**MATERIALS PROVIDED**
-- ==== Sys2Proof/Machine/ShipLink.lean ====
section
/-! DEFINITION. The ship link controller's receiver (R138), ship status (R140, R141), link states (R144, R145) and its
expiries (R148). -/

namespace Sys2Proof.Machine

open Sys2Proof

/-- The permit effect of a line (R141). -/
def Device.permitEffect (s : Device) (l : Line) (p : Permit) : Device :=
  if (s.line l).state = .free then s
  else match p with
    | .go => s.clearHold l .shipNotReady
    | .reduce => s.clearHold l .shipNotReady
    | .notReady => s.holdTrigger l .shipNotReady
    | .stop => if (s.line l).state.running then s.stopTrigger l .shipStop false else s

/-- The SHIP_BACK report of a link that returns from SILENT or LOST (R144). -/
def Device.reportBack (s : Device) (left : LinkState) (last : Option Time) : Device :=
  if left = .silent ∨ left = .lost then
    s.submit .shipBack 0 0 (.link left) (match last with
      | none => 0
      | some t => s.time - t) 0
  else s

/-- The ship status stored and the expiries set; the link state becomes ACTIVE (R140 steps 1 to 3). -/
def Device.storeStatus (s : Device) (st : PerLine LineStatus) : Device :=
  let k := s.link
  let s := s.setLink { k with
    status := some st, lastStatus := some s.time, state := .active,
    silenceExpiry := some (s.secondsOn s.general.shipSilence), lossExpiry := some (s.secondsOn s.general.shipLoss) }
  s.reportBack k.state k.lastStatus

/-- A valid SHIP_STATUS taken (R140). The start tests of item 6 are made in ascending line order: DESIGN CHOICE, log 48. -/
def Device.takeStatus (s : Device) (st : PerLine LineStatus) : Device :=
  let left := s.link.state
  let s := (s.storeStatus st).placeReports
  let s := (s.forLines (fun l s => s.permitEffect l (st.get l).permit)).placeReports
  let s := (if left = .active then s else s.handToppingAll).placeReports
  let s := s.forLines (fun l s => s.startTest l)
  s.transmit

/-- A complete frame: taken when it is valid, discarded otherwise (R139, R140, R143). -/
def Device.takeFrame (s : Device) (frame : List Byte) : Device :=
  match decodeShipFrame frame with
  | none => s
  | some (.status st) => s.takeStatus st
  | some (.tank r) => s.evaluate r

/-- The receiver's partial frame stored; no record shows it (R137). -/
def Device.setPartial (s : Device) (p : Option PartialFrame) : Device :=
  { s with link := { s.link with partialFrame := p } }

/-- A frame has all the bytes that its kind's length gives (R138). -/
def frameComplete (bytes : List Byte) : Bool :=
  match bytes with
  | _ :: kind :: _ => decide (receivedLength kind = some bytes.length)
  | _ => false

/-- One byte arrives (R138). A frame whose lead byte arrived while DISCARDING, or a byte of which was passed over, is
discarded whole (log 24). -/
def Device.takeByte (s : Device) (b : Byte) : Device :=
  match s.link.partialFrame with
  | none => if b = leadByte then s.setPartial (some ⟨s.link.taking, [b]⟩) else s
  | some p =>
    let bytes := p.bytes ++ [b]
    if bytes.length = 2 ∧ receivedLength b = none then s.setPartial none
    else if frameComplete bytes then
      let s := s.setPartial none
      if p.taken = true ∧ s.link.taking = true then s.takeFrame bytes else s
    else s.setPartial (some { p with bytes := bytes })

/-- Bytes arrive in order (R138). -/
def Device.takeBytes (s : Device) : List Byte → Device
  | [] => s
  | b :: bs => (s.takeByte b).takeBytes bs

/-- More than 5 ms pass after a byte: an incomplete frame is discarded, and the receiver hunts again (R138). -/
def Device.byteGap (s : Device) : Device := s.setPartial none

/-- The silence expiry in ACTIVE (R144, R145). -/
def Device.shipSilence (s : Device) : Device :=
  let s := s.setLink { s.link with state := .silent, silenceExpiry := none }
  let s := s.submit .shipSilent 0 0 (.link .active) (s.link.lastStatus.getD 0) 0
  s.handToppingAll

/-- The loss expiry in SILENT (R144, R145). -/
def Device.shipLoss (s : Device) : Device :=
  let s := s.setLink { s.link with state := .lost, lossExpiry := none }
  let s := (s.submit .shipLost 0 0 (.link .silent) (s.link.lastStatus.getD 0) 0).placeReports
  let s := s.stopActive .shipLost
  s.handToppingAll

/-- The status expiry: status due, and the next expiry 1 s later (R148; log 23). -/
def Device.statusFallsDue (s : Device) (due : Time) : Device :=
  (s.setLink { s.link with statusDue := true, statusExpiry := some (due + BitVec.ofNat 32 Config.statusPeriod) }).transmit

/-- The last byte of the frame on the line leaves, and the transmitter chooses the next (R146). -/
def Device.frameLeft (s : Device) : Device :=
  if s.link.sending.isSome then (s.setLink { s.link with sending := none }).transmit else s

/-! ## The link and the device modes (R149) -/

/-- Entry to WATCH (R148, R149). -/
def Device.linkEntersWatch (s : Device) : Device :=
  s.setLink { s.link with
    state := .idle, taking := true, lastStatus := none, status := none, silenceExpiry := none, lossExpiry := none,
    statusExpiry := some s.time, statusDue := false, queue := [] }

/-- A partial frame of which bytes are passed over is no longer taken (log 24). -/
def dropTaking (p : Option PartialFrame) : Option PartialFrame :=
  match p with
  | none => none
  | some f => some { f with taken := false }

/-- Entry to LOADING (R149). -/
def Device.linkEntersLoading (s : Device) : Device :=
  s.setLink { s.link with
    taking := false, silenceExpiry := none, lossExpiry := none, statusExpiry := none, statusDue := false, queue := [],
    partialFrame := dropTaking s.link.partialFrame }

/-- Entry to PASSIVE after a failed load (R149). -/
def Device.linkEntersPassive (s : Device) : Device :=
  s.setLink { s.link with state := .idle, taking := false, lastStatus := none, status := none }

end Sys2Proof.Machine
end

**HOW TO COMPLETE THIS TASK**
When you reach the end of the records, set them all down again exactly.

**RESULT FOR THIS EXERCISE**
-- ==== Sys2Proof/Machine/ShipLink.lean ====
section
/-! DEFINITION. The ship link controller's receiver (R138), ship status (R140, R141), link states (R144, R145) and its
expiries (R148). -/

namespace Sys2Proof.Machine

open Sys2Proof

/-- The permit effect of a line (R141). -/
def Device.permitEffect (s : Device) (l : Line) (p : Permit) : Device :=
  if (s.line l).state = .free then s
  else match p with
    | .go => s.clearHold l .shipNotReady
    | .reduce => s.clearHold l .shipNotReady
    | .notReady => s.holdTrigger l .shipNotReady
    | .stop => if (s.line l).state.running then s.stopTrigger l .shipStop false else s

/-- The SHIP_BACK report of a link that returns from SILENT or LOST (R144). -/
def Device.reportBack (s : Device) (left : LinkState) (last : Option Time) : Device :=
  if left = .silent ∨ left = .lost then
    s.submit .shipBack 0 0 (.link left) (match last with
      | none => 0
      | some t => s.time - t) 0
  else s

/-- The ship status stored and the expiries set; the link state becomes ACTIVE (R140 steps 1 to 3). -/
def Device.storeStatus (s : Device) (st : PerLine LineStatus) : Device :=
  let k := s.link
  let s := s.setLink { k with
    status := some st, lastStatus := some s.time, state := .active,
    silenceExpiry := some (s.secondsOn s.general.shipSilence), lossExpiry := some (s.secondsOn s.general.shipLoss) }
  s.reportBack k.state k.lastStatus

/-- A valid SHIP_STATUS taken (R140). The start tests of item 6 are made in ascending line order: DESIGN CHOICE, log 48. -/
def Device.takeStatus (s : Device) (st : PerLine LineStatus) : Device :=
  let left := s.link.state
  let s := (s.storeStatus st).placeReports
  let s := (s.forLines (fun l s => s.permitEffect l (st.get l).permit)).placeReports
  let s := (if left = .active then s else s.handToppingAll).placeReports
  let s := s.forLines (fun l s => s.startTest l)
  s.transmit

/-- A complete frame: taken when it is valid, discarded otherwise (R139, R140, R143). -/
def Device.takeFrame (s : Device) (frame : List Byte) : Device :=
  match decodeShipFrame frame with
  | none => s
  | some (.status st) => s.takeStatus st
  | some (.tank r) => s.evaluate r

/-- The receiver's partial frame stored; no record shows it (R137). -/
def Device.setPartial (s : Device) (p : Option PartialFrame) : Device :=
  { s with link := { s.link with partialFrame := p } }

/-- A frame has all the bytes that its kind's length gives (R138). -/
def frameComplete (bytes : List Byte) : Bool :=
  match bytes with
  | _ :: kind :: _ => decide (receivedLength kind = some bytes.length)
  | _ => false

/-- One byte arrives (R138). A frame whose lead byte arrived while DISCARDING, or a byte of which was passed over, is
discarded whole (log 24). -/
def Device.takeByte (s : Device) (b : Byte) : Device :=
  match s.link.partialFrame with
  | none => if b = leadByte then s.setPartial (some ⟨s.link.taking, [b]⟩) else s
  | some p =>
    let bytes := p.bytes ++ [b]
    if bytes.length = 2 ∧ receivedLength b = none then s.setPartial none
    else if frameComplete bytes then
      let s := s.setPartial none
      if p.taken = true ∧ s.link.taking = true then s.takeFrame bytes else s
    else s.setPartial (some { p with bytes := bytes })

/-- Bytes arrive in order (R138). -/
def Device.takeBytes (s : Device) : List Byte → Device
  | [] => s
  | b :: bs => (s.takeByte b).takeBytes bs

/-- More than 5 ms pass after a byte: an incomplete frame is discarded, and the receiver hunts again (R138). -/
def Device.byteGap (s : Device) : Device := s.setPartial none

/-- The silence expiry in ACTIVE (R144, R145). -/
def Device.shipSilence (s : Device) : Device :=
  let s := s.setLink { s.link with state := .silent, silenceExpiry := none }
  let s := s.submit .shipSilent 0 0 (.link .active) (s.link.lastStatus.getD 0) 0
  s.handToppingAll

/-- The loss expiry in SILENT (R144, R145). -/
def Device.shipLoss (s : Device) : Device :=
  let s := s.setLink { s.link with state := .lost, lossExpiry := none }
  let s := (s.submit .shipLost 0 0 (.link .silent) (s.link.lastStatus.getD 0) 0).placeReports
  let s := s.stopActive .shipLost
  s.handToppingAll

/-- The status expiry: status due, and the next expiry 1 s later (R148; log 23). -/
def Device.statusFallsDue (s : Device) (due : Time) : Device :=
  (s.setLink { s.link with statusDue := true, statusExpiry := some (due + BitVec.ofNat 32 Config.statusPeriod) }).transmit

/-- The last byte of the frame on the line leaves, and the transmitter chooses the next (R146). -/
def Device.frameLeft (s : Device) : Device :=
  if s.link.sending.isSome then (s.setLink { s.link with sending := none }).transmit else s

/-! ## The link and the device modes (R149) -/

/-- Entry to WATCH (R148, R149). -/
def Device.linkEntersWatch (s : Device) : Device :=
  s.setLink { s.link with
    state := .idle, taking := true, lastStatus := none, status := none, silenceExpiry := none, lossExpiry := none,
    statusExpiry := some s.time, statusDue := false, queue := [] }

/-- A partial frame of which bytes are passed over is no longer taken (log 24). -/
def dropTaking (p : Option PartialFrame) : Option PartialFrame :=
  match p with
  | none => none
  | some f => some { f with taken := false }

/-- Entry to LOADING (R149). -/
def Device.linkEntersLoading (s : Device) : Device :=
  s.setLink { s.link with
    taking := false, silenceExpiry := none, lossExpiry := none, statusExpiry := none, statusDue := false, queue := [],
    partialFrame := dropTaking s.link.partialFrame }

/-- Entry to PASSIVE after a failed load (R149). -/
def Device.linkEntersPassive (s : Device) : Device :=
  s.setLink { s.link with state := .idle, taking := false, lastStatus := none, status := none }

end Sys2Proof.Machine
end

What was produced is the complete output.